The game also has one party member that is 100% inconsequential to the story. While the character in question is optional, she may as well not exist outside of combat and the sub-story she is a part of. It would be nice if the game recognized that she had been an important member of my party and gave her even just a handful of lines and presence in the narrative or cutscenes. Instead, she feels like a character added by Gameshark.

On PC, the game looks mostly good if you don’t pay special attention to signage in the game. Textures around the world, on things like street signs, which are a little low res even at the highest settings on PC, but it doesn’t really detract from the experience. My gut reaction is to say that Yakuza 6 looked better, even playing on a PS4, but I didn’t bother to check because, either way, it looks perfectly fine for the experience.

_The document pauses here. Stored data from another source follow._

-- ==== Sys2Proof/Machine/Trig.lean ====
section
/-! DEFINITION. Triggers: the targets of `trig` and of the time triggers (R204, R205, R402 to R404). -/
namespace Sys2Proof.Machine

/-- The class bit of a target code, `none` for a reserved code (R204). -/
def trigClass (b : Nat) : Option Nat :=
  if b < 0x22 then (if b < 0x20 then some 0 else some 1)
  else if 0x30 ≤ b && b < 0x40 then some 2
  else if 0x40 ≤ b && b < 0x44 then some 3
  else if 0x80 ≤ b && b < 0x100 then some 4
  else none

/-- A pulse of `a` × 10 ns on ball TRIG_OUT `n`; a width of 0 counts as 1 (R204). -/
def State.trigPulse (s : State) (n a : Nat) : Nat × State :=
  if s.time.pix < tabGet 0 s.trigOut n then (1, s)
  else (0, { s with trigOut := tabSet s.trigOut n (s.time.pix + 12 * max 1 (a % 2 ^ 16)) })

/-- Target `b` fires on behalf of `src` with argument `a`: the status of R205. `entry` is the ring
entry of class 4 (R204, R402). -/
def State.fire (s : State) (src : Src) (b a : Nat) (entry : List Byte) : Nat × State :=
  match trigClass b with
  | some 0 => s.touchTrig b (a % 256)
  | some 1 => s.touchTrig (32 + b % 2) (a % 256)
  | some 2 => s.audioTrig (b % 16)
  | some 3 => s.trigPulse (b % 4) a
  | some 4 => s.ringPost src (b - 0x80) entry
  | _ => (3, s)

/-! ### Time triggers (R402 to R404) -/

/-- PERIOD as it reads (R403). -/
def State.trigPeriod (s : State) (n : Nat) : Nat :=
  let p := s.get (F.TTRIG_PERIOD n)
  if p = 0 then 0 else max 1000 p

/-- A record of trigger `n` (R405). -/
def State.trigRec (s : State) (cls n code : Nat) (lim : Option Nat := none) : State :=
  s.raise cls (keyAddr (F.TTRIG_CTL_EN n).key) 0 (7 + 8 * n + 0x100 * code) lim

/-- TIME64 has reached AT of trigger `n` (R402). -/
def State.trigDue (s : State) (n : Nat) : Bool :=
  s.on (F.TTRIG_CTL_EN n) && 0 ≤ sint 64 (s.time64 + 2 ^ 64 - s.get64 (F.TTRIG_AT n))

/-- AT of trigger `n` passes on by PERIOD, over every period that TIME64 has reached; the record is one a second (R403). -/
def State.trigNext (s : State) (n : Nat) : State :=
  let p := s.trigPeriod n
  if p = 0 then s.putB (F.TTRIG_CTL_EN n) false
  else
    let at_ := s.get64 (F.TTRIG_AT n)
    let skipped := (sint 64 (s.time64 + 2 ^ 64 - at_)).toNat / p
    let s := s.put64 (F.TTRIG_AT n) ((at_ + (skipped + 1) * p) % 2 ^ 64)
    if skipped = 0 then s else (s.bumpN (F.TTRIG_MISSED n) skipped).trigRec 0x6A n 0 (some 0)

/-- Trigger `n` fires once it is due (R402 to R404). -/
def State.trigFire (s : State) (n : Nat) : State :=
  if !s.trigDue n then s
  else
    let arg := s.get (F.TTRIG_ARG n)
    let (st, s) := s.fire timeSrc (s.get (F.TTRIG_CTL_TARGET n)) arg
      (leBytes (s.get64 (F.TTRIG_AT n)) 8 ++ leBytes arg 4 ++ leBytes s.stamp32 4)
    let s := (s.put (F.TTRIG_CTL_STATUS n) st).bump (F.TTRIG_FIRED n)
    let s := if st = 2 || st = 3 then s.trigRec 0x6B n st else s
    s.trigNext n

/-- The time triggers below `n` that are due fire, in ascending number (R404). -/
def State.trigsBelow (s : State) (n : Nat) : State := (List.range n).foldl State.trigFire s

/-- TIME_TRIGGER_FIRE: those that are due with it and have a lower number come first (R404). -/
def execTimeTriggerFire (t : Nat) (n : Fin 16) (s : State) : Host.Outcome State Fault Refusal :=
  .next (((s.advance t).trigsBelow n.val).trigFire n.val)

end Sys2Proof.Machine
end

Yakuza: Like A Dragon is a fantastic evolution of the Yakuza franchise, that continues the themes of previous games, while also carving out its own path forward for the franchise. There are some missteps that have come along with the changes that the Ryu Ga Gotoku studio made but they are not enough to detract from the fantastic story being told. And those missteps bring along new ideas that serve to freshen up a series that had maintained a rather steady formula for the past 15 years. Whether you’ve been following Kiryu from his earliest adventures on the Playstation 2, or have never touched a Yakuza game before, you’ll find something to pull you in and keep you moving through the story.


 

Pros

  • New turn-based battle system.
  • A compelling and moving narrative
  • Lots of interesting side content

Cons

  • Poorly balanced last act
  • Some party members are underutilized
  • The new combat system has annoying quirks.